[Start of section]

-- ==== Sys2Proof/Laws/SoundIssue.lean ====
section
/-! SUPPORT. Laws/SoundIssue.lean: the operations of Machine/Issue.lean keep the waiting commands and the canonical form of both
memories. -/

namespace Sys2Proof.Machine

open Sys2Proof

variable {Q : Frame}

theorem withEntries_sound (s : State) (c : Nat) (va : Nat) (n : Nat) (f : List Byte → State → IRes) (hs : Sound Q s) (hf : ∀ x s, Sound Q s → ISound Q (f x s)) (hw : sub 598160113274621 Q.w = true) :
    ISound Q (withEntries s c va n f) := by
  unfold withEntries
  repeat' first
    | with_reducible assumption
    | with_reducible exact sub_trans (by decide) hw
    | with_reducible apply withMem_sound
    | with_reducible apply ISound.done
    | with_reducible apply ISound.jump
    | with_reducible apply ISound.trap
    | with_reducible apply ISound.stall
    | with_reducible apply State.coreReadAll_sound
    | with_reducible refine pred_ite (P := ISound Q) (fun _ => ?_) (fun _ => ?_)
    | with_reducible apply hf
    | with_reducible refine sound_ite (fun _ => ?_) (fun _ => ?_)
    | with_reducible refine sound_foldl (fun _ _ _ => ?_) ?_
    | with_reducible refine isound_trap (by assumption) ?_
    | with_reducible refine isound_stall (by assumption) ?_
    | with_reducible refine sound_foldl_snd (fun _ _ _ => ?_) ?_
    | with_reducible refine sound_foldl_fst (fun _ _ _ => ?_) ?_
    | with_reducible refine sound_foldl_snd2 (fun _ _ _ => ?_) ?_
    | with_reducible refine sound_snd_of (by assumption) ?_
    | with_reducible refine sound_snd2_of (by assumption) ?_
    | with_reducible refine sound_fst_of (by assumption) ?_
    | simp only []
    | split
    | intro _

theorem issueStall_sound (s : State) (c : Nat) (l : List Byte) (hs : Sound Q s) (hw : sub 1024 Q.w = true) :
    ISound Q (issueStall s c l) := by
  unfold issueStall
  repeat' first
    | with_reducible assumption
    | with_reducible exact sub_trans (by decide) hw
    | with_reducible apply ISound.done
    | with_reducible apply ISound.jump
    | with_reducible apply ISound.trap
    | with_reducible apply ISound.stall
    | with_reducible apply State.modCore_sound

theorem issuePlaced_sound (s : State) (c : Nat) (left : Nat) (tag : Nat) (l : List Byte) (ok : State → IRes) (hs : Sound Q s) (hok : ∀ s, Sound Q s → ISound Q (ok s)) (hw : sub 1024 Q.w = true) :
    ISound Q (issuePlaced s c left tag l ok) := by
  unfold issuePlaced
  repeat' first
    | with_reducible assumption
    | with_reducible exact sub_trans (by decide) hw
    | with_reducible apply ISound.done
    | with_reducible apply ISound.jump
    | with_reducible apply ISound.trap
    | with_reducible apply ISound.stall
    | with_reducible apply State.modCore_sound
    | with_reducible refine pred_ite (P := ISound Q) (fun _ => ?_) (fun _ => ?_)
    | with_reducible apply hok

theorem issueEnd_sound (s : State) (c : Nat) (rd : XReg) (v : Nat) (hs : Sound Q s) (hw : sub 1024 Q.w = true) :
    ISound Q (issueEnd s c rd v) := by
  unfold issueEnd
  repeat' first
    | with_reducible assumption
    | with_reducible exact sub_trans (by decide) hw
    | with_reducible apply ISound.done
    | with_reducible apply ISound.jump
    | with_reducible apply ISound.trap
    | with_reducible apply ISound.stall
    | with_reducible apply State.modCore_sound
    | with_reducible apply State.setXn_sound

theorem sciInstr_sound (c : Nat) (blocking : Bool) (rd : XReg) (rs1 : XReg) (rs2 : XReg) (s : State) (hs : Sound Q s) (hw : sub 598160192966397 Q.w = true) :
    ISound Q (sciInstr c blocking rd rs1 rs2 s) := by
  unfold sciInstr
  repeat' first
    | with_reducible assumption
    | with_reducible exact sub_trans (by decide) hw
    | with_reducible apply withEntries_sound
    | with_reducible apply issueStall_sound
    | with_reducible apply issuePlaced_sound
    | with_reducible apply issueEnd_sound
    | with_reducible apply ISound.done
    | with_reducible apply ISound.jump
    | with_reducible apply ISound.trap
    | with_reducible apply ISound.stall
    | with_reducible apply State.setXn_sound
    | with_reducible apply State.feedCmd_sound
    | with_reducible apply State.issueCmd_sound
    | with_reducible apply State.count64_sound
    | with_reducible refine pred_ite (P := ISound Q) (fun _ => ?_) (fun _ => ?_)
    | with_reducible refine sound_ite (fun _ => ?_) (fun _ => ?_)
    | with_reducible refine sound_foldl (fun _ _ _ => ?_) ?_
    | with_reducible refine isound_trap (by assumption) ?_
    | with_reducible refine isound_stall (by assumption) ?_
    | with_reducible refine sound_foldl_snd (fun _ _ _ => ?_) ?_
    | with_reducible refine sound_foldl_fst (fun _ _ _ => ?_) ?_
    | with_reducible refine sound_foldl_snd2 (fun _ _ _ => ?_) ?_
    | with_reducible refine sound_snd_of (by assumption) ?_
    | with_reducible refine sound_snd2_of (by assumption) ?_
    | with_reducible refine sound_fst_of (by assumption) ?_
    | simp only []
    | split
    | intro _

theorem State.putDescs_sound (s : State) (e : Nat) (addr : Nat) (prio7 : Bool) (a4 : List (List Byte)) (hs : Sound Q s) (hw : sub 8192 Q.w = true) :
    Sound Q (State.putDescs s e addr prio7 a4) := by
  fun_induction State.putDescs s e addr prio7 a4
  all_goals
    repeat' first
      | with_reducible assumption
      | with_reducible exact sub_trans (by decide) hw
      | with_reducible apply State.setSeng_sound
      | with_reducible refine sound_ite (fun _ => ?_) (fun _ => ?_)
      | with_reducible refine sound_foldl (fun _ _ _ => ?_) ?_
      | with_reducible refine sound_foldl_snd (fun _ _ _ => ?_) ?_
      | with_reducible refine sound_foldl_fst (fun _ _ _ => ?_) ?_
      | with_reducible refine sound_foldl_snd2 (fun _ _ _ => ?_) ?_
      | with_reducible refine sound_snd_of (by assumption) ?_
      | with_reducible refine sound_snd2_of (by assumption) ?_
      | with_reducible refine sound_fst_of (by assumption) ?_
      | simp only []
      | split
      | intro _
      | with_reducible apply_assumption

theorem stiInstr_sound (c : Nat) (blocking : Bool) (rd : XReg) (rs1 : XReg) (rs2 : XReg) (s : State) (hs : Sound Q s) (hw : sub 598160113282813 Q.w = true) :
    ISound Q (stiInstr c blocking rd rs1 rs2 s) := by
  unfold stiInstr
  repeat' first
    | with_reducible assumption
    | with_reducible exact sub_trans (by decide) hw
    | with_reducible apply withEntries_sound
    | with_reducible apply issueStall_sound
    | with_reducible apply issuePlaced_sound
    | with_reducible apply issueEnd_sound
    | with_reducible apply ISound.done
    | with_reducible apply ISound.jump
    | with_reducible apply ISound.trap
    | with_reducible apply ISound.stall
    | with_reducible apply State.setSeng_sound
    | with_reducible apply State.setXn_sound
    | with_reducible apply State.putDescs_sound
    | with_reducible refine pred_ite (P := ISound Q) (fun _ => ?_) (fun _ => ?_)
    | with_reducible refine sound_ite (fun _ => ?_) (fun _ => ?_)
    | with_reducible refine sound_foldl (fun _ _ _ => ?_) ?_
    | with_reducible refine isound_trap (by assumption) ?_
    | with_reducible refine isound_stall (by assumption) ?_
    | with_reducible refine sound_foldl_snd (fun _ _ _ => ?_) ?_
    | with_reducible refine sound_foldl_fst (fun _ _ _ => ?_) ?_
    | with_reducible refine sound_foldl_snd2 (fun _ _ _ => ?_) ?_
    | with_reducible refine sound_snd_of (by assumption) ?_
    | with_reducible refine sound_snd2_of (by assumption) ?_
    | with_reducible refine sound_fst_of (by assumption) ?_
    | simp only []
    | split
    | intro _

theorem wendInstr_sound (c : Nat) (s0 : State) (hs0 : Sound Q s0) (hw : sub 35184372091908 Q.w = true) :
    ISound Q (wendInstr c s0) := by
  unfold wendInstr
  repeat' first
    | with_reducible assumption
    | with_reducible exact sub_trans (by decide) hw
    | with_reducible apply ISound.done
    | with_reducible apply ISound.jump
    | with_reducible apply ISound.trap
    | with_reducible apply ISound.stall
    | with_reducible apply State.modCore_sound
    | with_reducible apply State.drain_sound
    | with_reducible apply State.leakCheck_sound
    | with_reducible apply State.count64_sound
    | with_reducible refine pred_ite (P := ISound Q) (fun _ => ?_) (fun _ => ?_)
    | with_reducible refine sound_ite (fun _ => ?_) (fun _ => ?_)
    | with_reducible refine sound_foldl (fun _ _ _ => ?_) ?_
    | with_reducible refine sound_foldl_snd (fun _ _ _ => ?_) ?_
    | with_reducible refine sound_foldl_fst (fun _ _ _ => ?_) ?_
    | with_reducible refine sound_foldl_snd2 (fun _ _ _ => ?_) ?_
    | with_reducible refine sound_snd_of (by assumption) ?_
    | with_reducible refine sound_snd2_of (by assumption) ?_
    | with_reducible refine sound_fst_of (by assumption) ?_
    | simp only []
    | split

theorem State.startOp_sound (s : State) (c : Nat) (op : OpRef) (hs : Sound Q s) (hw : sub 1025 Q.w = true) :
    Sound Q (State.startOp s c op) := by
  unfold State.startOp
  repeat' first
    | with_reducible assumption
    | with_reducible exact sub_trans (by decide) hw
    | with_reducible apply State.modCore_sound
    | with_reducible refine sound_ite (fun _ => ?_) (fun _ => ?_)
    | with_reducible refine sound_foldl (fun _ _ _ => ?_) ?_
    | with_reducible refine sound_foldl_snd (fun _ _ _ => ?_) ?_
    | with_reducible refine sound_foldl_fst (fun _ _ _ => ?_) ?_
    | with_reducible refine sound_foldl_snd2 (fun _ _ _ => ?_) ?_
    | with_reducible refine sound_snd_of (by assumption) ?_
    | with_reducible refine sound_snd2_of (by assumption) ?_
    | with_reducible refine sound_fst_of (by assumption) ?_
    | simp only [sound_set_free (sub_trans (by decide) hw)]

theorem State.withdraw_sound (s : State) (c : Nat) (hs : Sound Q s) (hw : sub 7168 Q.w = true) :
    Sound Q (State.withdraw s c) := by
  unfold State.withdraw
  repeat' first
    | with_reducible assumption
    | with_reducible exact sub_trans (by decide) hw
    | with_reducible apply State.modCore_sound
    | with_reducible refine sound_ite (fun _ => ?_) (fun _ => ?_)
    | with_reducible refine sound_foldl (fun _ _ _ => ?_) ?_
    | with_reducible refine sound_foldl_snd (fun _ _ _ => ?_) ?_
    | with_reducible refine sound_foldl_fst (fun _ _ _ => ?_) ?_
    | with_reducible refine sound_foldl_snd2 (fun _ _ _ => ?_) ?_
    | with_reducible refine sound_snd_of (by assumption) ?_
    | with_reducible refine sound_snd2_of (by assumption) ?_
    | with_reducible refine sound_fst_of (by assumption) ?_
    | simp only [sound_set_homes_fg (sub_trans (by decide) hw)]

theorem State.restartCore_sound (s : State) (c : Nat) (hs : Sound Q s) (hw : sub 1024 Q.w = true) :
    Sound Q (State.restartCore s c) := by
  unfold State.restartCore
  repeat' first
    | with_reducible assumption
    | with_reducible exact sub_trans (by decide) hw
    | with_reducible apply State.modCore_sound

theorem State.resetCore_sound (s : State) (c : Nat) (hs : Sound Q s) (hw : sub 335559684 Q.w = true) :
    Sound Q (State.resetCore s c) := by
  unfold State.resetCore
  repeat' first
    | with_reducible assumption
    | with_reducible exact sub_trans (by decide) hw
    | with_reducible apply State.setReg_sound
    | with_reducible apply State.fgBreakCore_sound
    | with_reducible apply State.restartCore_sound
    | with_reducible apply State.ownerReset_sound
    | with_reducible apply State.withdraw_sound
    | with_reducible apply State.setCore_sound
    | with_reducible apply State.sourceReset_sound
    | with_reducible refine sound_ite (fun _ => ?_) (fun _ => ?_)
    | with_reducible refine sound_foldl (fun _ _ _ => ?_) ?_
    | with_reducible refine sound_foldl_snd (fun _ _ _ => ?_) ?_
    | with_reducible refine sound_foldl_fst (fun _ _ _ => ?_) ?_
    | with_reducible refine sound_foldl_snd2 (fun _ _ _ => ?_) ?_
    | with_reducible refine sound_snd_of (by assumption) ?_
    | with_reducible refine sound_snd2_of (by assumption) ?_
    | with_reducible refine sound_fst_of (by assumption) ?_
    | simp only [sound_set_sengs (sub_trans (by decide) hw)]

theorem coreEnable_sound (s : State) (c : Nat) (en : Bool) (hs : Sound Q s) (hw : sub 35184372096004 Q.w = true) :
    Sound Q (coreEnable s c en) := by
  unfold coreEnable
  repeat' first
    | with_reducible assumption
    | with_reducible exact sub_trans (by decide) hw
    | with_reducible apply State.fgBreakCore_sound
    | with_reducible apply State.restartCore_sound
    | with_reducible apply State.refuse_sound
    | with_reducible apply State.withdraw_sound
    | with_reducible apply State.setEn_sound
    | with_reducible refine sound_ite (fun _ => ?_) (fun _ => ?_)

theorem dbgCtl_sound (s : State) (c : Nat) (f : Core → Core) (hs : Sound Q s) (hw : sub 35184372089860 Q.w = true) :
    Sound Q (dbgCtl s c f) := by
  unfold dbgCtl
  repeat' first
    | with_reducible assumption
    | with_reducible exact sub_trans (by decide) hw
    | with_reducible apply State.modCore_sound
    | with_reducible apply State.refuse_sound
    | with_reducible refine sound_ite (fun _ => ?_) (fun _ => ?_)

end Sys2Proof.Machine
end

[End of section]

- _PROBLEM TO WORK ON_:
Check each line of the data above for the string "Bool", and copy the ones that have it.

- _SOLUTION BELOW_:
theorem sciInstr_sound (c : Nat) (blocking : Bool) (rd : XReg) (rs1 : XReg) (rs2 : XReg) (s : State) (hs : Sound Q s) (hw : sub 598160192966397 Q.w = true) :
theorem State.putDescs_sound (s : State) (e : Nat) (addr : Nat) (prio7 : Bool) (a4 : List (List Byte)) (hs : Sound Q s) (hw : sub 8192 Q.w = true) :
theorem stiInstr_sound (c : Nat) (blocking : Bool) (rd : XReg) (rs1 : XReg) (rs2 : XReg) (s : State) (hs : Sound Q s) (hw : sub 598160113282813 Q.w = true) :
theorem coreEnable_sound (s : State) (c : Nat) (en : Bool) (hs : Sound Q s) (hw : sub 35184372096004 Q.w = true) :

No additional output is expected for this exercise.